The pricing is more on par with Digital Ocean/Linode.
Maybe, just maybe, I want to use LVM or something entirely unknown to them. Not necessarily in a privacy sense, but control.
Take the recent Lichess downtime, for example. Their main server had a hardware issue that required physical intervention. This meant the site was down for over 10 hours, and there wasn't much they could do except wait for OVH to send a tech.
If Lichess had been on AWS, the provider would have automatically moved their workload to a functioning server, and the outage would have been much shorter or possibly avoided altogether.
For Lichess, a non-profit, this tradeoff still make sense. Their service, while important to its users, isn't critical. Nobody dies if Lichess is down and the cost savings help them keep running. But if your business can't afford downtime, the extra guarantees from a public cloud provider can definitely be worth paying for.
If you not a HN person with systemadmin skills yes. But is NOT that hard to have in house RADI hd setup, with failover server. Or failover NAT gateway. AWS and cloud provider are just a rip off.
Lichess admins are highly skilled and I'm sure they already have a well designed infrastructure. You can see what they use at https://docs.google.com/spreadsheets/d/1Si3PMUJGR9KrpE5lngSk...
The issue was on a network equipment that they didn't even manage. You can't load balance when your core network is down. There was nothing they could do as I understand it.
More details at: https://lichess.org/@/Lichess/blog/post-mortem-of-our-longes...
OPs comment is valid - physical servers might incur downtime.
But I do agree with your sentiment. "Downtime" is not an argument which should tilt the discussion towards either physical servers or the cloud. AWS data centers famously also have outages, while physical servers often have uptimes of multiple years. So what's better? It's hard to tell, but at the very least, none of these solutions is downtime-free.
Hetzner starts at 50 Euro, only has servers and Europe and is going to require a ton more work.
AWS has the right idea, they give everyone who asks nicely thousands in free credits to get started. Then 2 years in your hooked. I don't want to learn a new system.
It will take slightly more effort than Lightsail, yes.
I still don't think I feel like migration though. Captain Rover isn't exactly lightweight.
For example, instead of the ancient F8 series used in the article, a modern D8as_v5 Azure instance under a 3-year Savings Plan is $115/mo.
Also, the article compares CPX41 to EC2 and Azure VMs with dedicated cores, not shared cores. The CCX33 Hetzner model is closer to the normal clouds, and costs $50/mo, so now we're at 2x the price instead of 10x the price. (Conversely, the B8als_v2 size uses shared cores and is also 2x the price of CPX41 at $74/mo)

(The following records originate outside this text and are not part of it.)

/-- The side effects of control-register writes that land now: the discards through MUPC and ECMD
(R191, R231, R304). -/
def State.landEffects (s : State) (c : CtxNo) (fs : List Flight) : State :=
  fs.foldl
    (fun s f =>
      match f.dest with
      | .cr i =>
        if i = 15 ∧ f.value.getLsbD 63 then s.discard .matrix c
        else if i = 17 then
          let s := if f.value.getLsbD 63 then s.discard .copy c else s
          if f.value.getLsbD 62 then s.discard .text c else s
        else s
      | _ => s) s

/-- One non-freeze cycle of a context's results in flight: those with one cycle left land, in
ascending issue order, so that the later-issued stands (R156). -/
def Ctx.advance (c : Ctx) : Ctx :=
  let landing := sortFlights (c.flight.filter fun f => f.rem ≤ 1)
  let rest := (c.flight.filter fun f => 1 < f.rem).map fun f => { f with rem := f.rem - 1 }
  { c.landAll landing with flight := rest }

/-! ## The trace (R234 to R236) -/

/-- Recording an entry: the ring takes it unless it is frozen; at most four in a cycle. -/
def Trace.record (t : Trace) (word0 word1 : Word64) : Trace :=
  if t.frozen then t
  else if 4 ≤ t.inCycle then { t with lost := Nat.min (t.lost + 1) 65535 }
  else
    let t' := { t with
      entries := tset (0, 0) t.entries t.next (word0, word1)
      next := (t.next + 1) % 16384
      inCycle := t.inCycle + 1 }
    if t.fired then
      if t.post ≤ 1 then { t' with post := 0, frozen := true } else { t' with post := t.post - 1 }
    else t'

/-- The second word of an entry (R234): TIME, KIND, CTX, A. -/
def traceWord (cycles : Word64) (kind : Nat) (c : CtxNo) (a : Nat) : Word64 :=
  (cycles.setWidth 40) ++ (BitVec.ofNat 4 kind) ++ (BitVec.ofNat 2 c.val) ++ 0#2 ++
    (BitVec.ofNat 16 a)

/-- Recording an event of a context when its TRCCTL bit selects it (R235). -/
def State.traceAt (s : State) (c : CtxNo) (bit kind a : Nat) (b : Word64) : State :=
  if (s.ctxAt c).ctrl.trcctl.getLsbD bit then
    s.modCore fun k =>
      { k with trace := k.trace.record b (traceWord k.counters.cycles kind c a) }
  else s

/-- Whether the shutter watches: armed, not fired, the sheet not frozen. -/
def Trace.watches (t : Trace) : Bool := t.trshut.getLsbD 63 && !t.fired && !t.frozen

/-- The shutter fires: FIRED, a KIND 9 entry at TRIG, POST further entries (R236). -/
def State.fireShutter (s : State) (c : CtxNo) (b : Word64) : State :=
  s.modCore fun k =>
    let t := k.trace
    if t.watches then
      let at_ := t.next
      let t := t.record b (traceWord k.counters.cycles 9 c (bits t.trshut 60 2))
      let post := bits t.trshut 0 14
      { k with trace := { t with
          fired := true, trig := at_, post := post, frozen := post == 0 } }
    else k

/-- The shutter's condition for a trap entry (MODE 1). -/
def State.shutterTrap (s : State) (c : CtxNo) (cause : Byte) : State :=
  let t := s.core.trace.trshut
  if bits t 60 2 = 1 ∧ (bits t 48 8 = 0xFF ∨ bits t 48 8 = cause.toNat) ∧ s.fr.shut.isNone then
    s.modFr fun f => { f with shut := some (c, cause.setWidth 64) }
  else s

/-- A trace event of a context in this cycle. -/
def State.noteAt (s : State) (c : CtxNo) (rank bit kind a : Nat) (b : Word64) : State :=
  s.modFr fun f => { f with notes := f.notes ++ [⟨rank, c, bit, kind, a, b⟩] }

/-- A trace event of the issuing context in this cycle. -/
def State.note (s : State) (rank bit kind a : Nat) (b : Word64) : State :=
  s.noteAt s.fr.ctx rank bit kind a b

/-- The shutter matches an issued bundle (MODE 2) or the line of a path-C access (MODE 3). -/
def State.noteShutter (s : State) (mode : Nat) (hit : Bool) (b : Word64) : State :=
  if bits s.core.trace.trshut 60 2 = mode ∧ hit ∧ s.fr.shut.isNone then
    s.modFr fun f => { f with shut := some (f.ctx, b) }
  else s

/-- The order in which the events of one cycle are recorded (R234): ENG, M0, M1, p-write, branch, then
the others. -/
def rankEng : Nat := 0
def rankM0 : Nat := 1
def rankM1 : Nat := 2
def rankPred : Nat := 3
def rankBranch : Nat := 4
def rankOther : Nat := 5

/-- How many entries the selected core has recorded in the present cycle. -/
def State.countTrace (s : State) (f : Nat → Nat) : State :=
  s.modCore fun k => { k with trace := { k.trace with inCycle := f k.trace.inCycle } }

/-- The cycle's trace events are recorded, and the shutter fires where it matched: its entry is the last, and one of the
cycle's four (R234, R236; log entry 85). -/
def State.flushNotes (s : State) : State :=
  let fires := s.fr.shut.isSome && s.core.trace.watches
  let s0 := if fires then s.countTrace (· + 1) else s
  let s' := ([0, 1, 2, 3, 4, 5].flatMap fun r => s.fr.notes.filter (·.rank == r)).foldl
    (fun s n => s.traceAt n.ctx n.bit n.kind n.a n.b) s0
  let s'' := match s.fr.shut with
    | some (c, b) => if fires then (s'.countTrace (· - 1)).fireShutter c b else s'
    | none => s'
  s''.modFr fun f => { f with notes := [], shut := none }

For that 2x cost you get a lot more features, first-party and third-party support, more locations, faster networking, etc... That's worth it for most large enterprises that care about ticking checkboxes on audit reports more than absolute cost. Or to put it this way: the annual price difference is just $600, which is the same cost to an org as half a day of engineer-time or less. If Hetzner is the slightest bit more difficult than a large public cloud VM for anything, ever, then it's not cheaper. This could be patching, maintenance, migrations, backup, recovery, automation, encryption, or just about anything else.
There are other differences as well. Hetzner has a separate charge for load balancers and IP addresses, whereas with Azure they're included in the price of the VM.
The biggest cost difference is that the public clouds charge eyewatering amounts for Internet egress traffic. Azure is about 100x as expensive as Hetzner, which is just crazy.
"In the beginning" the clouds promised to use their scale to soak up your unpredictable demand. You as the customer didn't have to think about capacity, or planning ahead, budgets, opex, etc... Just swipe your credit card and go from zero to any number you please and back again at any time of your choosing. Because there are so many other customers using the cloud with you, the unpredictable nature of your individual usage is averaged out and the cloud vendor gets a (slightly) noisy but manageable usage level of their resources. They have to work a little harder to predict future capacity needs, but you pay a premium for this.
"A little later" the MBAs realise that they can squeeze 5% more profit out of their customers with lock-in contracts that make everything "nice and predictable" instead of the stochastic noise they had to "deal with" before. Getting rid of that makes things a lot harder for you as the customer, but they don't care. They care about that 5%.
Ta-da... we're back at having to "procure", we're back at budgets that have to be planned for 3 years in advance, we're back at having to have time machines.
YMMV but all costs aren't instance costs.
And they're not just salespeople, they've actually said multiple times if a feature doesn't work for us without trying to hold it wrong in a dangerous (and expensive) way.
Can you give examples of this? I'd love to hear more about the kinds of guidance they can give.
This is one of the more important points and why the point "The learning curve of a single server isn't so big, especially when compared to AWS" is sitting a bit wrong with me.
Sure, if you talk about 1 VM, I agree. And I wouldn't second guess doing this, at all. It would be my initial plan as well as long as I don't have to make any strong availability guarantees. And for this use case, I'd call AWS a bad choice. It's not a simple VM provider.
But once you start running e.g. a redundant postgres cluster for updates without downtime, the amount of stuff to know also grows, a lot. Suddenly you also need backups, tests of backups. And this is where AWS/the cloud allows you to save time, and treadmill time.
Would probably give them way more budget in actually building applications than running the infrastructure.
Maybe I'll extend the article to include the point of using a managed postgres at AWS / Azure / fly.io, whatever, in combination with Hetzner VMs.
Even with automation tools like Ansible or immutable server images, packing as Docker images and running on a container orchestrator have always been much easier.
It seems lost on the authors that yes that might work for some folks just fine, but others really do want the Land Rover and all its additional baked in features beyond getting you from A to B.
If you're looking for a cheap one-off server, the server auction has some very good deals.
[0] Full details at https://blog.searchmysite.net/posts/migrating-off-aws-has-re...
They're leaving other things on AWS, i.e. partial migration is quite doable.
I have only stumbled on one service that do it. its a datadog alternative, so the bar is not that high for pricing.